Pornographic filmmakers in the US have taken authorities in Los Angeles to court in an effort to overturn laws making the use of condoms compulsory in sex scenes.

Vivid Entertainment and Califa Productions, both big industry players, say the measure is unconstitutional, and infringes their freedom of expression.

The companies have been joined in the action by actors Kayden Kross and Logan Pierce, both well recognised figures in the industry.

The law, known as Measure B, was approved by voters in November, and was supported by the Aids Healthcare Foundation, which said it would protect actors from HIV.

"Overturning this law is something I feel very passionate about," said Steven Hirsch, the founder of Vivid Entertainment. "I believe the industry's current testing system works well."

Measure B rolled out a Los Angeles city ordinance, which was signed into law by Mayor Antonio Villaraigosa in January 2012, across the entire county. It cites condom use as a precondition to the granting of film permits.

Adult film production in LA has been suspended in the past because of HIV scares. But members of the industry say actors must already undergo regular HIV tests.

A 1988 ruling by the California Supreme Court shielded producers from prosecution under anti-prostitution laws, with the state of New Hampshire passing a similar ruling.

Industry observers said the law could hit profits and push studios underground, with some production companies threatening to move out of California. Insiders said the use of condoms resulted in smaller viewing figures.

"We found that a lot of viewers at home don't want to see condom porn," said Keiran Lee, a British porn actor based in Los Angeles.

Paul Cambria, the principal lawyer for the film studios, said: "You don't have to win an Oscar to be protected by the First Amendment. They're telling the production house that in order to produce legally protected expression, you have to first get government approval and you have to agree to shoot it in a particular way, namely with condoms."

Cambria said the condom law was forcing adult film studios to withdraw from the county. "I can tell you they are leaving in droves," he said. "It's a multi-billion dollar industry that employs thousands of people, and ever since this all started they have been leaving and filming in places other than L.A. County."

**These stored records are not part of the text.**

-- ==== Sys2Proof/Tests/Slice0.lean ====
section
/-! SUPPORT. Tests whose expected results come from spec/: the words of 30_encoding.md, the vectors of
95_test_vectors.md; then one witness for each clause of each statement that has hypotheses. -/

namespace Sys2Proof.Machine.Tests

open Sys2Proof Sys2Proof.Machine

/-- The answer is a next state with this property. -/
def nextIs (r : Result) (p : State → Bool) : Bool :=
  match r with
  | .next t => p t
  | .fault _ => false
  | .refused _ => false

/-- MODE = UART after INIT, with this draw and these stored values. -/
def uart (status : TxStatus) (pm25 pm10 : Word) : State :=
  { State.reset with init := true, rxArmed := true, pm25 := pm25, pm10 := pm10, txStatus := status }

/-- MODE = PWM after INIT, in this sequencer state, with this PWM_UNDERFLOW. -/
def pwm (p : PwmState) (u : PwmUnderflow) : State :=
  { State.reset with
    mode := .pwm, init := true, pwmState := p, params := { storeReset := .zero, pwmUnderflow := u }
    capPol := if p = .awaitRise then .rising else .falling }

/-- Reset under STORE_RESET = UNWRITTEN. -/
def unwritten : State := { State.reset with params := { storeReset := .unwritten, pwmUnderflow := .wrap } }

/-- A state with one pending operation. -/
def pending (s : State) (bytes : List Byte) : State :=
  { s with input := [{ level := .op, bytes := bytes, status := .sent }] }

/-- W1, the valid frame of D-DEC row 1. -/
def w1 : Bytes10 := ⟨0xAA, 0xC0, 0x2C, 0x01, 0x58, 0x02, 0x00, 0x00, 0x87, 0xAB⟩

/-- W2, the source's literal frame, whose checksum is wrong. -/
def w2 : Bytes10 := ⟨0xAA, 0xC0, 0x2C, 0x01, 0x58, 0x02, 0x00, 0x00, 0x8B, 0xAB⟩

/-- D-DEC row 2. -/
def row2 : Bytes10 := ⟨0xAA, 0xC0, 0xD2, 0x04, 0x1A, 0x0A, 0x12, 0x34, 0x40, 0xAB⟩

/-! ## Well-formedness -/

theorem test_period_above_30_is_ill_formed : (Instr.txSetwp 31).wf = false := by decide
theorem test_period_30_is_well_formed : (Instr.txSetwp 30).wf = true := by decide
theorem test_init_pwm_not_selected_in_uart : Instr.selectedIn .uart .initPwm = false := by decide
theorem test_init_not_selected_in_pwm : Instr.selectedIn .pwm .init = false := by decide

/-! ## Decoding: words written out from R57 and R49 to R52 -/

theorem test_decode_init : decode .uart .op [0x01] = .ok .init := by decide
theorem test_decode_init_pwm : decode .pwm .op [0x01] = .ok .initPwm := by decide
theorem test_decode_setwp : decode .uart .op [0x02, 0x2D] = .ok (.setwp 45) := by decide
theorem test_decode_sleep : decode .uart .op [0x03] = .ok .sleep := by decide
theorem test_decode_wake : decode .uart .op [0x04] = .ok .wake := by decide
theorem test_decode_getpm25 : decode .pwm .op [0x05] = .ok .getPm25 := by decide
theorem test_decode_getpm10 : decode .pwm .op [0x06] = .ok .getPm10 := by decide
theorem test_decode_rxdone :
    decode .uart .op [0x10, 0xAA, 0xC0, 0x2C, 0x01, 0x58, 0x02, 0x00, 0x00, 0x87, 0xAB] = .ok (.rxdone w1) := by decide
/-- P3: `EDGE 502, 302`. -/
theorem test_decode_edge : decode .pwm .op [0x11, 0xF6, 0x01, 0x2E, 0x01] = .ok (.edge 502 302) := by decide
theorem test_decode_reset_uart : decode .pwm .op [0x1F, 0x00] = .ok .resetUart := by decide
theorem test_decode_reset_pwm : decode .uart .op [0x1F, 0x01] = .ok .resetPwm := by decide
/-- D-DEC row 2: 0x04D2 = 1234, 0x0A1A = 2586, device-id 0x3412. -/
theorem test_decode_rx_meas :
    decode .uart .wireIn [0xAA, 0xC0, 0xD2, 0x04, 0x1A, 0x0A, 0x12, 0x34, 0x40, 0xAB]
      = .ok (.rxMeas 1234 2586 0x3412) := by decide
/-- D-WP, p = 30. -/
theorem test_decode_tx_setwp :
    decode .uart .wireOut
      [0xAA, 0xB4, 0x08, 0x01, 0x1E, 0, 0, 0, 0, 0, 0, 0, 0, 0, 0, 0xFF, 0xFF, 0x25, 0xAB] = .ok (.txSetwp 30) := by
  decide
/-- W4. -/
theorem test_decode_tx_sleep :
    decode .uart .wireOut
      [0xAA, 0xB4, 0x06, 0x01, 0, 0, 0, 0, 0, 0, 0, 0, 0, 0, 0, 0xFF, 0xFF, 0x05, 0xAB] = .ok .txSleep := by
  decide
theorem test_decode_tx_wake : decode .uart .wireOut [0x01] = .ok .txWake := by decide
/-- P5: 07 is unassigned. -/
theorem test_reject_unassigned : decode .uart .op [0x07] = .error (.unassigned 0x07) := by decide
theorem test_reject_cut_short : decode .pwm .op [0x11, 0xF6, 0x01] = .error .cutShort := by decide
theorem test_reject_reset_mode : decode .uart .op [0x1F, 0x02] = .error (.badResetMode 0x02) := by decide
theorem test_reject_trailing : decode .uart .op [0x01, 0x01] = .error .trailingBytes := by decide
/-- A frame with a bad checksum is a delivery like any other (R54). -/
theorem test_bad_frame_is_a_delivery :
    decode .uart .wireIn [0xAA, 0xC0, 0x2C, 0x01, 0x58, 0x02, 0x00, 0x00, 0x8B, 0xAB] = .ok (.rxdone w2) := by decide
/-- The table's word of RXDONE, all operand bytes zero. -/
theorem test_table_word_rxdone : decodeTableWord 88 0x10 = some (.rxdone ⟨0, 0, 0, 0, 0, 0, 0, 0, 0, 0⟩) := by decide
/-- An operation given fewer bits than it has reads zeros above them. -/
theorem test_table_word_short : decodeTableWord 8 0x02 = some (.setwp 0) := by decide
theorem test_table_word_reset_pwm : decodeTableWord 16 0x011F = some .resetPwm := by decide

/-! ## The Frame Codec: D-CS, D-DEC, D-WP, W4 -/

theorem test_checksum_w1 : checksum (bytes10List w1) 2 7 = 0x87 := by decide
theorem test_checksum_wraps : checksum [0xFF, 0xFF, 0xFF, 0xFF, 0xFF, 0xFF] 0 5 = 0xFA := by decide
theorem test_decode_w1 : decodeFrame w1 = some (30, 60) := by decide
theorem test_decode_w2 : decodeFrame w2 = none := by decide
theorem test_decode_row2 : decodeFrame row2 = some (123, 258) := by decide
theorem test_decode_row3_largest :
    decodeFrame ⟨0xAA, 0xC0, 0xFF, 0xFF, 0xFF, 0xFF, 0xFF, 0xFF, 0xFA, 0xAB⟩ = some (6553, 6553) := by decide
theorem test_decode_row5_truncates :
    decodeFrame ⟨0xAA, 0xC0, 0x09, 0x00, 0x13, 0x00, 0x00, 0x00, 0x1C, 0xAB⟩ = some (0, 1) := by decide
theorem test_decode_row9_header : decodeFrame { w1 with b0 := 0xAB } = none := by decide
theorem test_decode_row10_command : decodeFrame { w1 with b1 := 0xC5 } = none := by decide
theorem test_decode_row11_tail : decodeFrame { w1 with b9 := 0xAA } = none := by decide
theorem test_encode_setwp_5 :
    encodeSetWorkingPeriod 5
      = [0xAA, 0xB4, 0x08, 0x01, 0x05, 0, 0, 0, 0, 0, 0, 0, 0, 0, 0, 0xFF, 0xFF, 0x0C, 0xAB] := by decide
theorem test_encode_setwp_255_clamps :
    encodeSetWorkingPeriod 255
      = [0xAA, 0xB4, 0x08, 0x01, 0x1E, 0, 0, 0, 0, 0, 0, 0, 0, 0, 0, 0xFF, 0xFF, 0x25, 0xAB] := by decide
theorem test_sleep_frame_checksum : checksum encodeSleepCommand 2 16 = 0x05 := by decide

Los Angeles County representatives, including chief public health officer Kenneth Fielding, and district attorney Jackie Lacey - both named as defendants - declined to comment.

But Tom Myers, general counsel for the AIDS Healthcare Foundation, said the industry was unlikely to find relief through the move.

"Despite what the adult industry's lawyers are claiming in this lawsuit, Measure B is not directed at speech and as such their First Amendment claims will likely ring hollow with the court," said Myers.